§ PROBLEM DESCRIPTION
Once the line with "def vsrcOf (c" is found in the entries below, repeat it and each following line exactly, up to and including the line with "def areg (w". Add no other lines.

§ EXERCISE INPUT
══════════════════════════════

theorem extSummary_keeps (s : State) (r : Nat) {q0 : State} (hK : Keeps q0 s) :
    Keeps q0 (extSummary s r) := by
  unfold extSummary
  repeat' first
    | with_reducible assumption
    | (intro x; refine Keeps.cut (q := q0) (x := x) ?_ ?_; pick_goal 2; clear_value x; intro hx)
    | (lift_lets; intro x)
    | (intro x)
    | (with_reducible apply Keeps.ite)
    | (with_reducible apply State.setRegion_keeps)
    | (with_reducible apply regionEvent_keeps)

theorem capCheck_keeps (s : State) (r power : Nat) {q0 : State} (hK : Keeps q0 s) :
    Keeps q0 (capCheck s r power) := by
  unfold capCheck
  repeat' first
    | with_reducible assumption
    | (lift_lets; intro x)
    | (with_reducible apply Keeps.ite)
    | (with_reducible apply pwrErr_keeps)

theorem markGenerate_keeps (s : State) (r power : Nat) {q0 : State} (hK : Keeps q0 s) :
    Keeps q0 (markGenerate s r power) := by
  unfold markGenerate
  repeat' first
    | with_reducible assumption
    | (intro x; refine Keeps.cut (q := q0) (x := x) ?_ ?_; pick_goal 2; clear_value x; intro hx)
    | (lift_lets; intro x)
    | (intro x)
    | (with_reducible apply Keeps.ite)
    | (with_reducible apply State.emit_keeps)
    | (with_reducible apply State.setRegion_keeps)
    | (with_reducible apply capCheck_keeps)
    | (with_reducible apply extSummary_keeps)
    | (with_reducible apply nextDilation_keeps)

theorem markMessage_keeps (s : State) (i r fc t : Nat) {q0 : State} (hK : Keeps q0 s) :
    Keeps q0 (markMessage s i r fc t) := by
  unfold markMessage
  repeat' first
    | with_reducible assumption
    | (intro x; refine Keeps.cut (q := q0) (x := x) ?_ ?_; pick_goal 2; clear_value x; intro hx)
    | (lift_lets; intro x; refine Keeps.cut (q := q0) (x := x) ?_ ?_; pick_goal 2; clear_value x; intro hx)
    | (intro x)
    | (with_reducible apply Keeps.ite)
    | (with_reducible apply State.emit_keeps)
    | (with_reducible apply State.setBit_keeps)
    | (with_reducible apply State.setSite_keeps)

theorem noteSkipped_keeps (s : State) (c : CoreId) {q0 : State} (hK : Keeps q0 s) :
    Keeps q0 (noteSkipped s c) := by
  unfold noteSkipped
  repeat' first
    | with_reducible assumption
    | (lift_lets; intro x)
    | (intro x)
    | (with_reducible apply Keeps.ite)
    | (with_reducible apply State.setCore_keeps)
    | (dsimp -zeta only [x])
    | split

theorem coreFrameEnd_keeps (s : State) (c : CoreId) {q0 : State} (hK : Keeps q0 s) :
    Keeps q0 (coreFrameEnd s c) := by
  unfold coreFrameEnd
  repeat' first
    | with_reducible assumption
    | (intro x; refine Keeps.cut (q := q0) (x := x) ?_ ?_; pick_goal 2; clear_value x; intro hx)
    | (lift_lets; intro x; refine Keeps.cut (q := q0) (x := x) ?_ ?_; pick_goal 2; clear_value x; intro hx)
    | (intro x)
    | (with_reducible apply State.setCore_keeps)
    | (with_reducible apply State.wr_keeps)
    | (with_reducible apply noteSkipped_keeps)
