theorem lanesDone_keeps (s : State) (d : StepRep) {q0 : State} (hK : Keeps q0 s) :
    Keeps q0 (lanesDone s d) := by
  unfold lanesDone
  repeat' first
    | with_reducible assumption
    | (intro x; refine Keeps.cut (q := q0) (x := x) ?_ ?_; pick_goal 2; clear_value x; intro hx)
    | (lift_lets; intro x; refine Keeps.cut (q := q0) (x := x) ?_ ?_; pick_goal 2; clear_value x; intro hx)
    | (intro x)
    | (with_reducible apply Keeps.ite)
    | (with_reducible refine Keeps.foldl (fun _ _ _ => ?_) ?_)
    | (with_reducible refine Keeps.upTo (fun _ _ _ => ?_) ?_)
    | (with_reducible apply State.wr_keeps)
    | (with_reducible apply laneLoad_keeps)
    | (with_reducible apply laneNote_keeps)
    | (with_reducible apply laneShow_keeps)
    | (with_reducible apply recPut_keeps)
    | (with_reducible apply recRead_keeps)
    | (with_reducible apply stepFail_keeps)
    | (with_reducible apply stepPass_keeps)
    | (with_reducible apply x16Train_keeps)

theorem mapDone_keeps (s : State) {q0 : State} (hK : Keeps q0 s) :
    Keeps q0 (mapDone s) := by
  unfold mapDone
  repeat' first
    | with_reducible assumption
    | (lift_lets; intro x; refine Keeps.cut (q := q0) (x := x) ?_ ?_; pick_goal 2; clear_value x; intro hx)
    | (lift_lets; intro x)
    | (with_reducible apply Keeps.ite)
    | (with_reducible apply mapRun_keeps)
    | (with_reducible apply recRead_keeps)
    | (with_reducible apply stepFail_keeps)
    | (with_reducible apply stepPass_keeps)
    | split

theorem powerDone_keeps (s : State) {q0 : State} (hK : Keeps q0 s) :
    Keeps q0 (powerDone s) := by
  unfold powerDone
  repeat' first
    | with_reducible assumption
    | (lift_lets; intro x; refine Keeps.cut (q := q0) (x := x) ?_ ?_; pick_goal 2; clear_value x; intro hx)
    | (with_reducible refine Keeps.foldl (fun _ _ _ => ?_) ?_)
    | (with_reducible apply logicUp_keeps)
    | (with_reducible apply recRead_keeps)
    | (with_reducible apply stepPass_keeps)
    | (simp -zeta only [↓Keeps.lit])

theorem meshDone_keeps (s : State) (comp : List (BitVec 8 × BitVec 24)) {q0 : State} (hK : Keeps q0 s) :
    Keeps q0 (meshDone s comp) := by
  unfold meshDone
  repeat' first
    | with_reducible assumption
    | (lift_lets; intro x; refine Keeps.cut (q := q0) (x := x) ?_ ?_; pick_goal 2; clear_value x; intro hx)
    | (with_reducible apply Keeps.ite)
    | (with_reducible refine Keeps.foldl (fun _ _ _ => ?_) ?_)
    | (with_reducible refine Keeps.upTo (fun _ _ _ => ?_) ?_)
    | (with_reducible apply State.wr_keeps)
    | (with_reducible apply stepPass_keeps)

theorem memDone_keeps (s : State) {q0 : State} (hK : Keeps q0 s) :
    Keeps q0 (memDone s) := by
  unfold memDone
  repeat' first
    | with_reducible assumption
    | (intro x; refine Keeps.cut (q := q0) (x := x) ?_ ?_; pick_goal 2; clear_value x; intro hx)
    | (lift_lets; intro x; refine Keeps.cut (q := q0) (x := x) ?_ ?_; pick_goal 2; clear_value x; intro hx)
    | (with_reducible refine Keeps.foldl (fun _ _ _ => ?_) ?_)
    | (with_reducible refine Keeps.upTo (fun _ _ _ => ?_) ?_)
    | (with_reducible apply State.wr_keeps)
    | (with_reducible apply stepPass_keeps)

theorem setEff_keeps (s : State) (e : Nat × Nat × Nat × Nat × Nat) {q0 : State} (hK : Keeps q0 s) :
    Keeps q0 (setEff s e) := by
  unfold setEff
  repeat' first
    | with_reducible assumption
    | (intro x; refine Keeps.cut (q := q0) (x := x) ?_ ?_; pick_goal 2; clear_value x; intro hx)
    | (lift_lets; intro x)
    | (with_reducible apply State.wr_keeps)

theorem holdX16_keeps (s : State) (hs : List Nat) {q0 : State} (hK : Keeps q0 s) :
    Keeps q0 (holdX16 s hs) := by
  unfold holdX16
  repeat' first
    | with_reducible assumption
    | (lift_lets; intro x; refine Keeps.cut (q := q0) (x := x) ?_ ?_; pick_goal 2; clear_value x; intro hx)
    | (with_reducible refine Keeps.foldl (fun _ _ _ => ?_) ?_)
    | (with_reducible apply State.wr_keeps)
    | (with_reducible apply heldPort_keeps)
    | (simp -zeta only [↓Keeps.lit])
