-- ==== Sys2Proof/Laws/Vector.lean ====
section
/-! SUPPORT. Vector operations over runs of elements: what their beats leave in the vector file. -/

namespace Sys2Proof.Machine

/-! ### Beats -/

/-- The first `j` beats written with what was read in `s`. -/
def beatsDone {β : Type} (read : State → Nat → β) (write : State → Nat → β → State) (s : State) (j : Nat) : State :=
  upTo j (fun t k => write t k (read s k)) s

theorem beatsDone_zero {β : Type} (read : State → Nat → β) (write : State → Nat → β → State) (s : State) :
    beatsDone read write s 0 = s := rfl

theorem beatsDone_succ {β : Type} (read : State → Nat → β) (write : State → Nat → β → State) (s : State) (j : Nat) :
    beatsDone read write s (j + 1) = write (beatsDone read write s j) j (read s j) := by
  unfold beatsDone upTo
  rw [List.range_succ, List.foldl_append]; rfl

theorem beatPop_old {β : Type} {d : Nat} (write : State → Nat → β → State) {s : State} {p : Nat × β} {l : List (Nat × β)} {k : Nat}
    (h : p.1 + d ≤ k) : beatPop d write (s, p :: l) k = (write s p.1 p.2, l) := if_pos h

theorem beatPop_new {β : Type} {d : Nat} (write : State → Nat → β → State) {s : State} {l : List (Nat × β)} {k : Nat}
    (h : ∀ p ∈ l, k < p.1 + d) : beatPop d write (s, l) k = (s, l) := by
  cases l with
  | nil => rfl
  | cons p l => exact if_neg (Nat.not_le.2 (h p List.mem_cons_self))

/-- R96: where no beat reads what an earlier beat has written, every beat reads what stood there at issue. -/
theorem beats_eq {β : Type} (kk d : Nat) (read : State → Nat → β) (write : State → Nat → β → State) (s : State) (hd : 0 < d)
    (h : ∀ k < kk, read (beatsDone read write s (k + 1 - d)) k = read s k) :
    beats kk d read write s = beatsDone read write s kk := by
  unfold beats
  extract_lets r
  have hr : r = (beatsDone read write s (kk - d), (List.range' (kk - d) (kk - (kk - d))).map (fun k => (k, read s k))) := by
    simp only [r]
    clear r
    unfold upTo
    induction kk with
    | zero => simp [beatsDone, upTo]
    | succ k ih =>
      have hk := h k (Nat.lt_succ_self k)
      have ihk := ih (fun k hk => h k (Nat.lt_succ_of_lt hk))
      rw [List.range_succ, List.foldl_append, ihk, List.foldl_cons, List.foldl_nil]
      have pop : beatPop d write (beatsDone read write s (k - d), (List.range' (k - d) (k - (k - d))).map (fun k => (k, read s k))) k =
          (beatsDone read write s (k + 1 - d), (List.range' (k + 1 - d) (k - (k + 1 - d))).map (fun k => (k, read s k))) := by
        by_cases g : d ≤ k
        · have e1 : k - (k - d) = (d - 1) + 1 := by omega
          rw [e1, List.range'_succ, List.map_cons, beatPop_old _ (by simp only; omega), ← beatsDone_succ read write s (k - d)]
          rw [show k + 1 - d = k - d + 1 by omega, show k - (k - d + 1) = d - 1 by omega]
        · rw [beatPop_new]
          · rw [show k + 1 - d = k - d by omega]
          · intro p hp
            obtain ⟨j, hj, rfl⟩ := List.mem_map.1 hp
            have := List.mem_range'.1 hj
            simp only; omega
      rw [pop]
      simp only
      rw [hk]
      refine Prod.ext rfl ?_
      have e2 : k + 1 - (k + 1 - d) = k - (k + 1 - d) + 1 := by omega
      simp only
      rw [e2, List.range'_concat, List.map_append, List.map_cons, List.map_nil, show k + 1 - d + 1 * (k - (k + 1 - d)) = k by omega]
  rw [hr]
  simp only
  have gen : ∀ n j, List.foldl (fun s p => write s p.1 p.2) (beatsDone read write s j)
      (List.map (fun k => (k, read s k)) (List.range' j n)) = beatsDone read write s (j + n) := by
    intro n
    induction n with
    | zero => intro j; rfl
    | succ n ih =>
      intro j
      rw [List.range'_succ, List.map_cons, List.foldl_cons]
      have := ih (j + 1)
      rw [beatsDone_succ] at this
      simp only
      rw [this, show j + 1 + n = j + (n + 1) by omega]
  rw [gen, show kk - d + (kk - (kk - d)) = kk by omega]

/-! ### Codes and marks -/

theorem encodeNear_lt (f : Fp) (v : Val) : (encodeNear f v).code < 256 ^ f.bytes := by
  have hw : ∀ n (m : Nat), m < f.signBit → f.withSign n m < 256 ^ f.bytes := by
    intro n m hm
    have : 2 * f.signBit = 256 ^ f.bytes := by cases f <;> decide
    unfold Fp.withSign; split <;> omega
  have hi : f.infCode < f.signBit := by cases f <;> decide
  have hm : f.maxFin < f.signBit := by cases f <;> decide
  have hz : 0 < f.signBit := by cases f <;> decide
  unfold encodeNear
  split
  · cases f <;> decide
  · exact hw _ _ hi
  · exact hw _ _ hz
  · rename_i n m e
    simp only
    split
    · exact hw _ _ hi
    · rename_i h
      apply hw
      have : ¬ (f.maxFin < (roundFp f .nearest m e).code) := by
        intro g
        apply h
        revert g
        unfold roundFp
        simp only
        split
        · intro g; simp at g
        · intro g; simpa using g
      omega
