theorem lkEffect_seqKept (lk t pc : Nat) : SeqKept s (lkEffect s c lk t pc) := by
  unfold lkEffect
  split
  · exact SeqKept.refl s
  · exact SeqKept.refl s
  · extract_lets k b s1 r
    have h1 : SeqKept s s1 := (SeqKept.refl s).setCore (by rfl)
    have hr : SeqKept s r.st := h1.trans (placeAll_seqKept ..)
    exact SeqKept.ite (SeqKept.upTo (fun _ _ => sendBeat_seqKept ..) _ hr) hr

theorem digAdd_seqKept (i : Nat) (xs : List (Nat × DigItem)) : SeqKept s (digAdd s i xs) := by
  unfold digAdd
  exact SeqKept.ite ((SeqKept.refl s).setSite (by rfl)) (SeqKept.refl s)

end

end Sys2Proof.Machine
end

section
/-! PROOFS. The sequencer moves on (R147, R149, R153): what an issued bundle leaves of it, and of the registers that show it. -/

namespace Sys2Proof.Machine

/-! ### Control operations and the sequencers (R152) -/

section
variable (s : State) (c : CoreId)

theorem timerRecord_seqKept (t cc ns : Nat) (co : Bool) : SeqKept s (timerRecord s c t cc ns co) := by
  unfold timerRecord
  extract_lets p cc' s1 s2 s3 s4 s5
  have h3 : SeqKept s s3 := (((SeqKept.refl s).wr ..).wr ..).wr ..
  have h4 : SeqKept s s4 := h3.bump ..
  have h5 : SeqKept s s5 := h4.wr ..
  exact h5.wr ..

theorem timerRun_seqKept (t : Nat) (on : Bool) (cc ns : Nat) : SeqKept s (timerRun s c t on cc ns) := (SeqKept.refl s).same

theorem timerEvent_seqKept (t : Nat) (start stop : Bool) (cc ns : Nat) : SeqKept s (timerEvent s c t start stop cc ns) := by
  unfold timerEvent
  extract_lets p run c0 s1
  have h1 : SeqKept s s1 := SeqKept.ite ((SeqKept.refl s).wr ..) (SeqKept.refl s)
  clear_value run c0 s1
  refine SeqKept.ite (SeqKept.refl s) ?_
  split
  case h_1 => exact SeqKept.refl s
  case h_2 => exact h1.trans (timerRun_seqKept ..)
  case h_3 | h_6 => exact (SeqKept.refl s).bump ..
  case h_4 => exact timerRecord_seqKept ..
  case h_5 | h_7 => exact (timerRecord_seqKept ..).trans (timerRun_seqKept ..)

theorem timerSource_seqKept (src : Nat) (only : Option Nat) (isStart isStop : Bool) (cc ns : Nat) :
    SeqKept s (timerSource s c src only isStart isStop cc ns) :=
  SeqKept.upTo (fun u _ => SeqKept.ite (timerEvent_seqKept ..) (SeqKept.refl u)) 16 (SeqKept.refl s)

theorem stopEffect_seqKept (t p : Nat) : SeqKept s (stopEffect s c t p) := by
  have hidle : SeqKept s (s.setCore c { (s.core c) with lastCyc := 0 }) := (SeqKept.refl s).setCore (by rfl)
  have hstop : SeqKept s (stopState s c) := SeqKept.ite (hidle.wr ..) hidle
  rw [stopEffect_eq]
  exact hstop.trans (coreRecord_seqKept ..)

theorem noteEffect_seqKept (t p tag : Nat) : SeqKept s (noteEffect s c t p tag) := by
  by_cases h : s.rd (budP c.site) Reg.Bu.BUD_TELEM ≤ (s.site c.site).uTelem
  · rw [noteEffect_spent h]
    exact ((SeqKept.refl s).note ..).wr ..
  · rw [noteEffect_within h]
    exact ((SeqKept.refl s).setSite (by rfl)).trans (coreRecord_seqKept ..)

theorem ctlEffect_seqKept (t p h lk : Nat) : SeqKept s (ctlEffect s c t p h lk) := by
  unfold ctlEffect
  exact SeqKept.ite (stopEffect_seqKept ..) (SeqKept.ite (noteEffect_seqKept ..) (SeqKept.ite (timerSource_seqKept ..)
    (SeqKept.ite (timerSource_seqKept ..) (SeqKept.refl s))))

theorem showBusy_seqKept (t : Nat) : SeqKept s (showBusy s c t) := by
  unfold showBusy
  exact ((((((SeqKept.refl s).wr ..).wr ..).wr ..).wr ..).wr ..).wr ..
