def tyCodes : List Ty :=
  [.i8, .u8, .i16, .u16, .i32, .u32, .i4, .u4, .f16, .bf16, .f32, .f64, .t8, .t6, .b]
def mkCodes : List Mk := [.em, .emCm, .emNotCm, .all]
def rmCodes : List Rm := [.lmode, .rz, .rd, .ru]
def engCodes : List Eng := [.c, .l, .v, .m, .s]
def icmpCodes : List ICmp := [.eq, .ne, .lt, .le, .ltu, .leu]
def shiftCodes : List ShiftKind := [.shl, .shr, .sra]
def scopeCodes : List Scope := [.cell, .die, .pkg, .dom]
def fenceCodes : List FenceKind := [.full, .acq, .rel]
def cpCodes : List Cp := [.normal, .bypass, .stream]
def szCodes : List Sz := [.e1, .e2, .e4, .e8]
def amoCodes : List AmoOp :=
  [.add, .min, .max, .minu, .maxu, .and, .or, .xor, .swap, .cas, .fadd, .bfadd2]
def addTyCodes : List AddTy := [.i32, .i64, .f32, .bf16]
def squeueCodes : List SQueue := [.l, .s, .v, .m]
def vcmpCodes : List VCmp := [.eq, .ne, .lt, .le, .gt, .ge, .un, .ord]
def vredCodes : List VRedFn := [.add, .min, .max, .and, .or, .xor]
def vanyCodes : List VAnyFn := [.any, .all, .cnt, .first]
def maskOpCodes : List MaskOp := [.and, .andn, .or, .xor]
def amCodes : List Am := [.acc, .over, .sub]
def spaceCodes : List Space := [.mem, .spm, .imem, .wcs]
/-- COND 1 to 6 of `brc` (R38). -/
def condCodes : List BCond := [.z, .nz, .lt, .ge, .gt, .le]

def AddTy.sz : AddTy → Nat
  | .i64 => 3
  | _ => 2

def Tag.code : Tag → Nat
  | .one e => codeOf engCodes e
  | .all => 5

def tagOf (c : Nat) : Option Tag := if c = 5 then some .all else (ofCode engCodes c).map .one

def VSrc.code : VSrc → Nat
  | .v n => n.toNat
  | .lq => 64
  | .lqKeep => 65
  | .vz => 68

def vsrcOf (c : BitVec 7) : Option VSrc :=
  if c.toNat < 64 then some (.v (BitVec.ofNat 6 c.toNat))
  else if c.toNat = 64 then some .lq
  else if c.toNat = 65 then some .lqKeep
  else if c.toNat = 68 then some .vz
  else none

def VDst.code : VDst → Nat
  | .v n => n.toNat
  | .sq => 66
  | .vcq => 67

def vdstOf (c : BitVec 7) : Option VDst :=
  if c.toNat < 64 then some (.v (BitVec.ofNat 6 c.toNat))
  else if c.toNat = 66 then some .sq
  else if c.toNat = 67 then some .vcq
  else none

def MaskSel.code : MaskSel → Nat
  | .mk n => n.toNat
  | .cm => 6
  | .ones => 7

def maskSelOf (c : BitVec 7) : Option MaskSel :=
  if c.toNat < 6 then some (.mk (BitVec.ofNat 3 c.toNat))
  else if c.toNat = 6 then some .cm
  else if c.toNat = 7 then some .ones
  else none

def Tk.code (t : Tk) : Nat :=
  8 * Bool.bit t.pbp + 4 * Bool.bit t.pbn + 2 * Bool.bit t.pap + Bool.bit t.pan

/-! ## Header and formats -/

def opOf (w : Word) : Nat := (field w 56 8).toNat
def latOf (w : Word) : BitVec 4 := field w 49 4
def tkOf (w : Word) : Tk := ⟨flag w 48, flag w 47, flag w 46, flag w 45⟩
def hdrOf (w : Word) : Hdr := ⟨latOf w, tkOf w⟩

/-- A C register field of an R- or I-format word: the low five of seven bits (R37). -/
def greg (w : Word) (lo : Nat) : BitVec 5 := field w lo 5
/-- An address register field. -/
def areg (w : Word) (lo : Nat) : BitVec 4 := field w lo 4

def rD (w : Word) : BitVec 7 := field w 38 7
def rA (w : Word) : BitVec 7 := field w 31 7
def rB (w : Word) : BitVec 7 := field w 24 7
def rC (w : Word) : BitVec 7 := field w 17 7
def rFn (w : Word) : Nat := (field w 12 5).toNat
def rMod (w : Word) : Nat := (field w 0 4).toNat
def iImm (w : Word) : BitVec 27 := field w 0 27
def mOff (w : Word) : BitVec 18 := field w 0 18
def mSz (w : Word) : Nat := (field w 22 3).toNat
def qImm (w : Word) : Nat := (field w 0 31).toNat

def vctlOf (w : Word) : Option VCtl := do
  let ty ← ofCode tyCodes (field w 8 4).toNat
  let mk ← ofCode mkCodes (field w 6 2).toNat
  let rm ← ofCode rmCodes (field w 4 2).toNat
  return ⟨hdrOf w, ty, mk, rm, flag w 0⟩

/-! ## Parsing by opcode -/

def cRrr (mk : BitVec 4 → BitVec 5 → BitVec 5 → BitVec 5 → Instr) (w : Word) : Option Instr :=
  some (mk (latOf w) (greg w 38) (greg w 31) (greg w 24))

def cRr (mk : BitVec 4 → BitVec 5 → BitVec 5 → Instr) (w : Word) : Option Instr :=
  some (mk (latOf w) (greg w 38) (greg w 31))

def cRi (mk : BitVec 4 → BitVec 5 → BitVec 5 → BitVec 27 → Instr) (w : Word) : Option Instr :=
  some (mk (latOf w) (greg w 38) (greg w 31) (iImm w))

def vDA (mk : VCtl → VDst → VSrc → Instr) (w : Word) : Option Instr := do
  return mk (← vctlOf w) (← vdstOf (rD w)) (← vsrcOf (rA w))

def vDAB (mk : VCtl → VDst → VSrc → VSrc → Instr) (w : Word) : Option Instr := do
  return mk (← vctlOf w) (← vdstOf (rD w)) (← vsrcOf (rA w)) (← vsrcOf (rB w))

def vDABC (mk : VCtl → VDst → VSrc → VSrc → VSrc → Instr) (w : Word) : Option Instr := do
  return mk (← vctlOf w) (← vdstOf (rD w)) (← vsrcOf (rA w)) (← vsrcOf (rB w)) (← vsrcOf (rC w))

══════════════════════════════

§ SOLVED EXERCISE
def vsrcOf (c : BitVec 7) : Option VSrc :=
  if c.toNat < 64 then some (.v (BitVec.ofNat 6 c.toNat))
  else if c.toNat = 64 then some .lq
  else if c.toNat = 65 then some .lqKeep
  else if c.toNat = 68 then some .vz
  else none

def VDst.code : VDst → Nat
  | .v n => n.toNat
  | .sq => 66
  | .vcq => 67

def vdstOf (c : BitVec 7) : Option VDst :=
  if c.toNat < 64 then some (.v (BitVec.ofNat 6 c.toNat))
  else if c.toNat = 66 then some .sq
  else if c.toNat = 67 then some .vcq
  else none

def MaskSel.code : MaskSel → Nat
  | .mk n => n.toNat
  | .cm => 6
  | .ones => 7

def maskSelOf (c : BitVec 7) : Option MaskSel :=
  if c.toNat < 6 then some (.mk (BitVec.ofNat 3 c.toNat))
  else if c.toNat = 6 then some .cm
  else if c.toNat = 7 then some .ones
  else none

def Tk.code (t : Tk) : Nat :=
  8 * Bool.bit t.pbp + 4 * Bool.bit t.pbn + 2 * Bool.bit t.pap + Bool.bit t.pan

/-! ## Header and formats -/

def opOf (w : Word) : Nat := (field w 56 8).toNat
def latOf (w : Word) : BitVec 4 := field w 49 4
def tkOf (w : Word) : Tk := ⟨flag w 48, flag w 47, flag w 46, flag w 45⟩
def hdrOf (w : Word) : Hdr := ⟨latOf w, tkOf w⟩

/-- A C register field of an R- or I-format word: the low five of seven bits (R37). -/
def greg (w : Word) (lo : Nat) : BitVec 5 := field w lo 5
/-- An address register field. -/
def areg (w : Word) (lo : Nat) : BitVec 4 := field w lo 4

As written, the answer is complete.